• **Records provided**
-- ==== Sys2Proof/Decode.lean ====
section
/-! DEFINITION. The decoder of spec/30_encoding.md (R70 to R76, R85), total on every 32-bit word and rejecting by name, the
readers of the two wire frames (R77, R79), and after them the encoder. -/

namespace Sys2Proof

/-- What a command word decodes to (R76): a legal command, or the name of the fault it raises (R85). -/
inductive Decoded where
  | command (i : Instr)
  | illegalCmd
  | badBitCount
  deriving DecidableEq, Repr

/-! ### Operand codes (R20, R72) -/

/-- The signal of a code (R20); code 7 names nothing. -/
def Signal.ofCode (c : BitVec 3) : Option Signal :=
  match c.toNat with
  | 0 => some (.out .eeSel)
  | 1 => some (.out .eeClk)
  | 2 => some (.out .eeDout)
  | 3 => some (.out .srClk)
  | 4 => some (.out .srData)
  | 5 => some (.out .srLatch)
  | 6 => some .eeDin
  | _ => none

/-- The code of an output (R20). -/
def Pin.code : Pin → BitVec 3
  | .eeSel => 0
  | .eeClk => 1
  | .eeDout => 2
  | .srClk => 3
  | .srData => 4
  | .srLatch => 5

/-- The code of a signal (R20). -/
def Signal.code : Signal → BitVec 3
  | .out p => p.code
  | .eeDin => 6

/-- `hold`: 0 no settle, 1 `T_SHORT`, 2 `T_SRCLK`, 3 `T_LATCH` (R72). -/
def Hold.ofCode (c : BitVec 2) : Hold :=
  match c.toNat with
  | 0 => .none
  | 1 => .short
  | 2 => .srclk
  | _ => .latch

/-- The code of a hold (R72). -/
def Hold.code : Hold → BitVec 2
  | .none => 0
  | .short => 1
  | .srclk => 2
  | .latch => 3

/-- `dir`: 0 most significant first, 1 least significant first (R72). -/
def Direction.ofBit (b : Bool) : Direction := if b then .lsb else .msb

/-- The bit of a direction (R72). -/
def Direction.bit : Direction → Bool
  | .msb => false
  | .lsb => true

/-! ### The command decoder -/

/-- The must-be-zero and opcode test of a row: `(cmd & mask) = match` (R71). -/
def rowMatches (cmd mtch mask : CmdWord) : Bool := cmd &&& mask == mtch

/-- `PIN` after its row matched: `sig` 6 or 7 is illegal (R75, R85 step 3). -/
def decodePin (cmd : CmdWord) : Decoded :=
  match Signal.ofCode (cmd.extractLsb' 0 3) with
  | some (.out p) => .command (.pin (.out p) (cmd.getLsbD 3) (Hold.ofCode (cmd.extractLsb' 4 2)))
  | some .eeDin => .illegalCmd
  | none => .illegalCmd

/-- `WBITS` after its row matched: `bitCount` 0 or 17..31 is a bad bit count (R75, R85 step 4). -/
def decodeWbits (cmd : CmdWord) : Decoded :=
  if bitCountOk (cmd.extractLsb' 16 5) then
    .command (.wbits (cmd.extractLsb' 0 16) (cmd.extractLsb' 16 5))
  else .badBitCount

/-- The decoder (R85): the opcode nibble, then the row's must-be-zero bits, then the row's own checks. -/
def decode (cmd : CmdWord) : Decoded :=
  match (cmd.extractLsb' 28 4).toNat with
  | 1 => if rowMatches cmd 0x10000000 0xFFFFFFC0 then decodePin cmd else .illegalCmd
  | 2 => if rowMatches cmd 0x20000000 0xFFFFFFFF then .command .start else .illegalCmd
  | 3 => if rowMatches cmd 0x30000000 0xFFE00000 then decodeWbits cmd else .illegalCmd
  | 4 => if rowMatches cmd 0x40000000 0xFFFFFFFF then .command .rword else .illegalCmd
  | 5 => if rowMatches cmd 0x50000000 0xFFFFFE00 then .command (.rdat (cmd.extractLsb' 0 9)) else .illegalCmd
  | 6 => if rowMatches cmd 0x60000000 0xFE00FE00 then
      .command (.rdrng (cmd.extractLsb' 0 9) (cmd.extractLsb' 16 9)) else .illegalCmd
  | 7 => if rowMatches cmd 0x70000000 0xFFFFFE00 then
      .command (.shift (cmd.extractLsb' 0 8) (Direction.ofBit (cmd.getLsbD 8))) else .illegalCmd
  | 8 => if rowMatches cmd 0x80000000 0xFFFFFFFF then .command .latch else .illegalCmd
  | 9 => if rowMatches cmd 0x90000000 0xFFFF0000 then
      .command (.casc (cmd.extractLsb' 0 8) (cmd.extractLsb' 8 8)) else .illegalCmd
  | 10 => if rowMatches cmd 0xA0000000 0xFFFFFF00 then .command (.find (cmd.extractLsb' 0 8)) else .illegalCmd
  | 11 => if rowMatches cmd 0xB0000000 0xFFFF0000 then .command (.render (cmd.extractLsb' 0 16)) else .illegalCmd
  | _ => .illegalCmd

/-! ### The wire frames, read as a number whose most significant bit is sent first -/

/-- A READ frame (R77): start bit 1, `READ_OPCODE`, then the nine address bits. -/
def decodeReadFrame (f : BitVec 12) : Option Instr :=
  if f.extractLsb' 9 3 == 1#1 ++ Config.config.readOpcode then some (.eeReadFrame (f.extractLsb' 0 9)) else none

/-- A cascade frame (R79): `byte1[0]`, ..., `byte1[7]`, `byte0[0]`, ..., `byte0[7]`; every 16-bit pattern is one. -/
def decodeCascadeFrame (f : BitVec 16) : Instr :=
  .srCascadeFrame (f.extractLsb' 0 8).reverse (f.extractLsb' 8 8).reverse

/-- The instruction the decoder reads from the `nbits` bits `w` of a row of spec/opcode_table.json. A row of 12 bits is
the READ frame, one of 16 bits the cascade frame, every other length a command word (log entry 14). -/
def decodeTableWord (nbits w : Nat) : Option Instr :=
  match nbits with
  | 12 => decodeReadFrame (BitVec.ofNat 12 w)
  | 16 => some (decodeCascadeFrame (BitVec.ofNat 16 w))
  | n =>
    match decode (BitVec.ofNat 32 (w % 2 ^ n)) with
    | .command i => some i
    | .illegalCmd => none
    | .badBitCount => none

/-! ### The encoder -/

/-- The command word of a command (R71): opcode nibble, fields, zeros. A wire frame has no command word (R76); the word of
its bits stands here, with no opcode nibble. -/
def encode : Instr → CmdWord
  | .pin sig level hold => 0x1#4 ++ 0#22 ++ hold.code ++ BitVec.ofBool level ++ sig.code
  | .start => 0x2#4 ++ 0#28
  | .wbits value bitCount => 0x3#4 ++ 0#7 ++ bitCount ++ value
  | .rword => 0x4#4 ++ 0#28
  | .rdat address => 0x5#4 ++ 0#19 ++ address
  | .rdrng first last => 0x6#4 ++ 0#3 ++ last ++ 0#7 ++ first
  | .shift value dir => 0x7#4 ++ 0#19 ++ BitVec.ofBool dir.bit ++ value
  | .latch => 0x8#4 ++ 0#28
  | .casc byte0 byte1 => 0x9#4 ++ 0#12 ++ byte1 ++ byte0
  | .find character => 0xA#4 ++ 0#20 ++ character
  | .render ptr => 0xB#4 ++ 0#12 ++ ptr
  | .eeReadFrame address => 0#20 ++ 1#1 ++ Config.config.readOpcode ++ address
  | .srCascadeFrame byte0 byte1 => 0#16 ++ byte1.reverse ++ byte0.reverse

/-- How many bits the table gives the row: 32 for a command (R70), 12 and 16 for the frames (R77, R79). -/
def Instr.bits : Instr → Nat
  | .eeReadFrame _ => 12
  | .srCascadeFrame _ _ => 16
  | .pin _ _ _ => 32
  | .start => 32
  | .wbits _ _ => 32
  | .rword => 32
  | .rdat _ => 32
  | .rdrng _ _ => 32
  | .shift _ _ => 32
  | .latch => 32
  | .casc _ _ => 32
  | .find _ => 32
  | .render _ => 32

end Sys2Proof
end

• **Problem details**
Give back the opening line of the records above and every line after it, up to and including the one with "match Signal.ofCode (cmd.extractLsb'", unchanged.

• **Your response**
-- ==== Sys2Proof/Decode.lean ====
section
/-! DEFINITION. The decoder of spec/30_encoding.md (R70 to R76, R85), total on every 32-bit word and rejecting by name, the
readers of the two wire frames (R77, R79), and after them the encoder. -/

namespace Sys2Proof

/-- What a command word decodes to (R76): a legal command, or the name of the fault it raises (R85). -/
inductive Decoded where
  | command (i : Instr)
  | illegalCmd
  | badBitCount
  deriving DecidableEq, Repr

/-! ### Operand codes (R20, R72) -/

/-- The signal of a code (R20); code 7 names nothing. -/
def Signal.ofCode (c : BitVec 3) : Option Signal :=
  match c.toNat with
  | 0 => some (.out .eeSel)
  | 1 => some (.out .eeClk)
  | 2 => some (.out .eeDout)
  | 3 => some (.out .srClk)
  | 4 => some (.out .srData)
  | 5 => some (.out .srLatch)
  | 6 => some .eeDin
  | _ => none

/-- The code of an output (R20). -/
def Pin.code : Pin → BitVec 3
  | .eeSel => 0
  | .eeClk => 1
  | .eeDout => 2
  | .srClk => 3
  | .srData => 4
  | .srLatch => 5

/-- The code of a signal (R20). -/
def Signal.code : Signal → BitVec 3
  | .out p => p.code
  | .eeDin => 6

/-- `hold`: 0 no settle, 1 `T_SHORT`, 2 `T_SRCLK`, 3 `T_LATCH` (R72). -/
def Hold.ofCode (c : BitVec 2) : Hold :=
  match c.toNat with
  | 0 => .none
  | 1 => .short
  | 2 => .srclk
  | _ => .latch

/-- The code of a hold (R72). -/
def Hold.code : Hold → BitVec 2
  | .none => 0
  | .short => 1
  | .srclk => 2
  | .latch => 3

/-- `dir`: 0 most significant first, 1 least significant first (R72). -/
def Direction.ofBit (b : Bool) : Direction := if b then .lsb else .msb

/-- The bit of a direction (R72). -/
def Direction.bit : Direction → Bool
  | .msb => false
  | .lsb => true

/-! ### The command decoder -/

/-- The must-be-zero and opcode test of a row: `(cmd & mask) = match` (R71). -/
def rowMatches (cmd mtch mask : CmdWord) : Bool := cmd &&& mask == mtch

/-- `PIN` after its row matched: `sig` 6 or 7 is illegal (R75, R85 step 3). -/
def decodePin (cmd : CmdWord) : Decoded :=
  match Signal.ofCode (cmd.extractLsb' 0 3) with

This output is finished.